--- INPUT ---

/-- Settles O15: a change that takes effect is a `Latched` step, whichever row brings it. -/
theorem globalLatches : Obligations.GlobalLatches := by
  unfold Obligations.GlobalLatches
  intro s
  refine ⟨fun b hlive heff => .of_onHw _ (exec_glatch b s) ?_, fun hlive hset => .of_onHw _ (exec_glatch false s) ?_,
    fun i o h => Completes.globalLatchArrive h, fun l src latch job clear h => ⟨(Completes.latchMessage l src latch job clear h).1,
      (Completes.latchMessage l src latch job clear h).2, .of_onHw _ (exec_latchQuery ..) ?_, fun v => .of_onHw _ (exec_latchState ..) ?_⟩⟩
  · rw [Hw.hostGlatch_live hlive]
    have hl := Latched.of_changeGlatch heff true
    exact ⟨hl.glatch, hl.work.kept, hl.work.mem⟩
  · rw [Hw.hostGlatch_live hlive]
    exact Hw.changeGlatch_setNow hset true
  · obtain ⟨hwatch, hanswer, hglatch, hwork⟩ := s.hw.latchQuery_answers l.val src.toNat latch.toNat h.toNat
    exact ⟨hwatch, hanswer, hglatch, hwork.kept, hwork.mem⟩
  · obtain ⟨hwaits, hwork⟩ := s.hw.latchState_waits l.val src.toNat latch.toNat v h.toNat
    refine ⟨fun w hw => ⟨fun htag => ?_, fun htag => ?_⟩, by rw [hwaits, List.length_map], hwork.kept, hwork.mem⟩
    · rw [hwaits]
      exact List.mem_map.2 ⟨w, hw, by simp [htag]⟩
    · rw [hwaits]
      exact List.mem_map.2 ⟨w, hw, if_neg (by simpa [and_assoc] using htag)⟩

end Sys2Proof.Machine
end

section
/-!
PROOFS. Bolts and depth shadows (R229 to R235, R415): a window record in its ring slot, the tie-off, and the four words of a shadow.
-/
namespace Sys2Proof.Machine

/-! ### A write that meets no error changes no register -/

section

variable {s : Hw} {c : Sparse Byte}

/-- R353: the atom of a byte that is stored is not of an offlined line. -/
theorem Hw.Takes.atom {a k : Nat} (h : s.Takes a k) (ch p : Nat) : s.place (a / 128 * 128) ≠ .offlined ch p := by
  obtain ⟨-, -, hplace⟩ := h
  have hchannel : channelOf (a / 128 * 128) = channelOf a := by
    unfold channelOf
    simp only [Nat.shiftRight_eq_div_pow]
    rw [show a / 128 * 128 / 2 ^ 8 = a / 2 ^ 8 by omega]
  have hrow : rowOf (a / 128 * 128) = rowOf a := by
    unfold rowOf
    simp only [Nat.shiftRight_eq_div_pow]
    rw [show a / 128 * 128 / 2 ^ 11 = a / 2 ^ 11 by omega]
  have hposition : s.position (a / 128 * 128) = s.position a := by
    unfold Hw.position
    rw [hchannel, hrow]
  intro hoff
  unfold Hw.place at hplace hoff
  rw [hposition] at hoff
  simp only at hplace hoff
  split at hoff
  next hlow =>
    rw [if_pos (show a < 0x50_0000_0000 by omega)] at hplace
    split at hplace
    next hcap =>
      split at hplace
      next => exact absurd hplace (by simp)
      next hon =>
        rw [if_pos (show a / 128 * 128 < s.capacity by omega), if_neg hon] at hoff
        exact absurd hoff (by simp)
    next => exact absurd hplace (by simp)
  next =>
    split at hoff
    next => split at hoff <;> exact absurd hoff (by simp)
    next => exact absurd hoff (by simp)

/-- A word that is no dross counts nothing when it is taken in. -/
theorem RegsKept.of_takeForwarded (h : s.mem.syn = []) (w : Nat) (counts : Bool) : RegsKept [] s (s.takeForwarded w counts) := by
  have hclean : (s.mem.syndrome w == .dross) = false := by
    unfold Mem.syndrome
    rw [h]
    rfl
  unfold Hw.takeForwarded
  simp only [hclean, Bool.and_false, Bool.false_eq_true, if_false]
  split
  · exact .of_regs rfl
  · exact .refl [] s

theorem Hw.noteMirror_regs (s : Hw) (l : List Nat) : (s.noteMirror l).regs = s.regs := by
  unfold Hw.noteMirror
  split
  · rfl
  · rfl

/-- R308, R336: words written where no word has an error change no register. -/
theorem RegsKept.of_writeKeys (h : s.mem.syn = []) (c : Sparse Byte) : RegsKept [] s (s.writeKeys c) := by
  have hmerge : s.mergeAtoms (groupWords c) = (s, []) := by
    unfold Hw.mergeAtoms
    rw [h]
    rfl
  have hwords : ∀ (l : List (Nat × List (Nat × Byte))) (v : Hw), v.mem.syn = [] → RegsKept [] v
      (l.foldl (fun s g => (({ s with mem := (s.mem.writeWord g.1 g.2).1 } : Hw).countMerge g.1 (s.mem.writeWord g.1 g.2).2.1
        (s.mem.writeWord g.1 g.2).2.2).takeForwarded g.1 (g.2.length != 8)) v) := fun l => by
    induction l with
    | nil => exact fun v _ => .refl [] v
    | cons g l ih =>
      intro v hv
      have hput := (Mem.syn_foldl_putByte (fun b : Nat × Byte => g.1 * 8 + b.1) (fun b => b.2) g.2 v.mem).trans hv
      rw [List.foldl_cons, Mem.writeWord_clean hv]
      generalize g.2.foldl (fun m b => m.putByte (g.1 * 8 + b.1) b.2) v.mem = m at hput
      refine RegsKept.trans (.trans (.of_regs (t := { v with mem := m }) rfl) ?_) (ih _ ?_)
      · exact RegsKept.of_takeForwarded (s := { v with mem := m }) hput _ _
      · rw [Hw.takeForwarded_mem]
        exact hput
  unfold Hw.writeKeys
  rw [hmerge]
  exact (hwords _ s h).trans (.of_regs rfl)

/-- R353, R400, R446: bytes that are all taken, where no word has an error, change no register. -/
theorem RegsKept.of_writeAddrs (hsyn : s.mem.syn = []) (key : Nat → Nat) (h : ∀ e ∈ c, s.Takes e.1 (key e.1)) :
    RegsKept [] s (s.writeAddrs c) := by
  have hhit : (if s.flag F.PAT_STATUS_LOCKED || s.pat.sec.isSome then (List.find? (fun e => s.lockedAt e.1) c).map (·.1) else none) = none := by
    have hfind : List.find? (fun e => s.lockedAt e.1) c = none := List.find?_eq_none.2 fun e he => by rw [(h e he).1]; exact Bool.false_ne_true
    rw [hfind]
    split <;> rfl
  unfold Hw.writeAddrs
  rw [hhit]
  simp only [Option.isSome_none, Bool.false_eq_true, if_false]
  rw [List.filterMap_eq_nil_iff.2 (fun a ha => ?_), ite_self, List.foldl_nil]
  · change RegsKept [] s ((Hw.writeKeys (c.foldl Hw.writeStep (s, [])).1 (c.foldl Hw.writeStep (s, [])).2).noteMirror _)
    rw [Hw.foldl_writeStep_takes key c h []]
    exact (RegsKept.of_writeKeys hsyn _).trans (.of_regs (Hw.noteMirror_regs _ _))
  · obtain ⟨e, he, rfl⟩ := List.mem_map.1 (List.mem_eraseDups.1 ha)
    split
    next ch p hp => exact absurd hp ((h e he).atom ch p)
    next => rfl

theorem RegsKept.of_writeRun {a k : Nat} {bs : List Byte} (hsyn : s.mem.syn = []) (h : ∀ i < bs.length, s.Takes (a + i) (k + i)) :
    RegsKept [] s (s.writeRun a bs) := .of_writeAddrs hsyn (fun x => k + (x - a)) fun e he => by
  obtain ⟨i, hi, rfl⟩ := (Spells.of_runCells a bs).only e he
  simpa using h i hi

end

/-! ### A record written to a window (R228 to R231) -/

section

variable {s : Hw} {n : Nat}

/-- A write of one record to slot i of a window. -/
theorem Hw.windowWrite_slot (hlive : s.regsLive = true) {i : Nat} (hi : i < 64) {bs : List Byte} (hlen : bs.length = 64) :
    s.windowWrite n (64 * i) bs = s.windowSlot n i bs := by
  have hrecords : records64 (bs.length / 64) bs = [bs] := by
    rw [hlen]
    exact congrArg (· :: _) (List.take_of_length_le hlen.le)
  unfold Hw.windowWrite
  rw [hlive, if_neg (by decide), if_neg (by simp [hlen]), hrecords]
  change s.windowRecord n (64 * i + 64 * 0) bs = _
  unfold Hw.windowRecord
  rw [if_pos (by omega)]
  congr 1
  omega

/-- R231: a record whose ring slot is free. -/
theorem Hw.windowSlot_free {i : Nat} (h : i < 4096 - s.depth n) (bs : List Byte) : s.windowSlot n i bs =
    (s.writeRun (s.ringAddr n (s.tail n + i)) bs).setStream n { s.getStream n with
      written := (s.getStream n).written ||| BitVec.ofNat 64 (2 ^ i) } := by
  unfold Hw.windowSlot
  rw [if_neg (by omega), Nat.one_shiftLeft]

/-- R231: a record that the ring has no room for. -/
theorem Hw.windowSlot_full {i : Nat} (h : 4096 - s.depth n ≤ i) (bs : List Byte) : s.windowSlot n i bs =
    s.setStream n { s.getStream n with discarded := (s.getStream n).discarded ||| BitVec.ofNat 64 (2 ^ i) } := by
  unfold Hw.windowSlot
  rw [if_pos h, Nat.one_shiftLeft]

/-! ### Retirement (R234, R246) -/

/-- R246: the slots that retire when k more have completed. -/
def Hw.retiring (s : Hw) (n k : Nat) : Nat :=
  if s.flag F.STRM_STATE_FAULTED n then 0 else min ((s.getStream n).debt + k) (s.depth n)

/-- R234: a bolt whose end is e.1 is done when the retired count r has reached that end; counts wrap. -/
def boltDone (r : Nat) (e : Nat × Nat) : Bool := (r + 0x1_0000_0000 - e.1) % 0x1_0000_0000 < 0x8000_0000

/-- R234: the retired count after k more slots have completed. -/
def Hw.retiredAfter (s : Hw) (n k : Nat) : Nat :=
  (s.fset F.STRM_RETIRED_COUNT ((s.retired n + s.retiring n k) % 0x1_0000_0000) n).retired n

/-- R234, R246: the slots retire; no event is raised yet. -/
def Hw.slotsRetired (s : Hw) (n k : Nat) : Hw :=
  let s1 := (s.fset F.STRM_RETIRED_COUNT ((s.retired n + s.retiring n k) % 0x1_0000_0000) n).setStream n
    { s.getStream n with debt := (s.getStream n).debt + k - s.retiring n k }
  let s2 := s1.setStream n { s1.getStream n with notify := (s.getStream n).notify.filter (fun e => !boltDone (s.retiredAfter n k) e) }
  if s.retiring n k = 0 then s2 else s2.shadowTouch n

theorem Hw.retireSlots_eq (k : Nat) : s.retireSlots n k = ((s.getStream n).notify.filter (boltDone (s.retiredAfter n k))).foldl
    (fun v e => v.raise 0xB001 n e.2 { stream := some n, job := some (v.fget F.STRM_JOB_JOB n) }) (s.slotsRetired n k) := rfl
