-- ==== Sys2Proof/Machine/Frequency.lean ====
section
/-!
DEFINITION. Machine/Frequency.lean: INIT and FREQ (40_frequency_model.md).
-/

namespace Sys2Proof.Machine

open Sys2Proof

/-- `EM[s].valid <- 0` for every s: the other fields stay (R110). -/
def clearMap (em : Vector MapEntry 256) : Vector MapEntry 256 := em.map (fun e => { e with valid := false })

/-- INIT (R110). -/
def execInit (s : State) : Host.Outcome State Fault Refusal :=
  .next { s with
    k := 0, nn := 0, iptr := 0, optr := 0, acc := 0, nbits := 0, cand := 0, candlen := 0
    freq := .replicate 256 0, em := clearMap s.em, pq := []
    phase := if s.dir = .compress then phFreq else phHdrr }

/-- The registers the FREQ scan works on. -/
structure Counter where
  freq : Vector Nat 256
  ent : Vector Entry 255
  k : Byte
  iptr : Nat
  deriving DecidableEq, Repr

/-- `ENT[K].sym <- b; K <- K + 1` (R111, R114). -/
def Counter.addEntry (c : Counter) (b : Byte) : Counter :=
  { c with ent := tset c.ent c.k.toNat { tget c.ent c.k.toNat with sym := b }, k := c.k + 1 }

/-- One counted byte of the scan (R111). -/
def Counter.count (c : Counter) (b : Byte) : Counter :=
  let c := if tget c.freq b.toNat = 0 then c.addEntry b else c
  { c with freq := tset c.freq b.toNat (tget c.freq b.toNat + 1), iptr := c.iptr + 1 }

/-- The FREQ loop over the message; `true` where it met a byte 0 and stopped there (R111 to R113). -/
def freqScan : List Byte → Counter → Counter × Bool
  | [], c => (c, false)
  | b :: bs, c =>
    if b = Config.cr then freqScan bs { c with iptr := c.iptr + 1 }
    else if b = Config.term then (c, true)
    else freqScan bs (c.count b)

/-- The appended terminator: `ENT[K].sym <- 0; K <- K + 1; FREQ[0] <- 1` (R111, R115). -/
def Counter.addTerminator (c : Counter) : Counter :=
  let c := c.addEntry Config.term
  { c with freq := tset c.freq 0 1 }

def State.counter (s : State) : Counter := ⟨s.freq, s.ent, s.k, s.iptr⟩

def State.withCounter (s : State) (c : Counter) : State :=
  { s with freq := c.freq, ent := c.ent, k := c.k, iptr := c.iptr }

/-- FREQ (R111). -/
def execFreq (s : State) : Host.Outcome State Fault Refusal :=
  match freqScan s.message { s.counter with iptr := 0 } with
  | (c, true) => .next ((s.withCounter c).raise .reservedByteInInput)
  | (c, false) => .next { s.withCounter c.addTerminator with phase := phBuild }

end Sys2Proof.Machine
end

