-- ==== Sys2Proof/Machine/Dispatch.lean ====
section
/-!
DEFINITION. Machine/Dispatch.lean: each instruction's meaning, one arm a constructor.
-/

namespace Sys2Proof.Machine

def exec (i : Instr) (s : State) : Host.Outcome State Fault Refusal :=
  match i with
  | .compress => Sys2Proof.Machine.execCompress s
  | .decompress => Sys2Proof.Machine.execDecompress s
  | .idle => Sys2Proof.Machine.execIdle s
  | .init => Sys2Proof.Machine.execInit s
  | .freq => Sys2Proof.Machine.execFreq s
  | .build => Sys2Proof.Machine.execBuild s
  | .depth => Sys2Proof.Machine.execDepth s
  | .sort => Sys2Proof.Machine.execSort s
  | .assign => Sys2Proof.Machine.execAssign s
  | .hdrw => Sys2Proof.Machine.execHdrw s
  | .pack => Sys2Proof.Machine.execPack s
  | .hdrr => Sys2Proof.Machine.execHdrr s
  | .unpack => Sys2Proof.Machine.execUnpack s
  | .hdrK k => Sys2Proof.Machine.execHdrK k s
  | .hdrPair sym len => Sys2Proof.Machine.execHdrPair sym len s

end Sys2Proof.Machine
end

---

EXERCISE DETAILS:
In the listing above, the lines from the one containing "(fun v e =>" through the one containing "k := 0, nn := 0, iptr" must be set down exactly, with no other lines.

RESULT OF THE TASK:
    (fun v e => v.raise 0xB001 n e.2 { stream := some n, job := some (v.fget F.STRM_JOB_JOB n) }) (s.slotsRetired n k) := rfl
-- ==== Sys2Proof/Machine/Frequency.lean ====
section
/-!
DEFINITION. Machine/Frequency.lean: INIT and FREQ (40_frequency_model.md).
-/

namespace Sys2Proof.Machine

open Sys2Proof

/-- `EM[s].valid <- 0` for every s: the other fields stay (R110). -/
def clearMap (em : Vector MapEntry 256) : Vector MapEntry 256 := em.map (fun e => { e with valid := false })

/-- INIT (R110). -/
def execInit (s : State) : Host.Outcome State Fault Refusal :=
  .next { s with
    k := 0, nn := 0, iptr := 0, optr := 0, acc := 0, nbits := 0, cand := 0, candlen := 0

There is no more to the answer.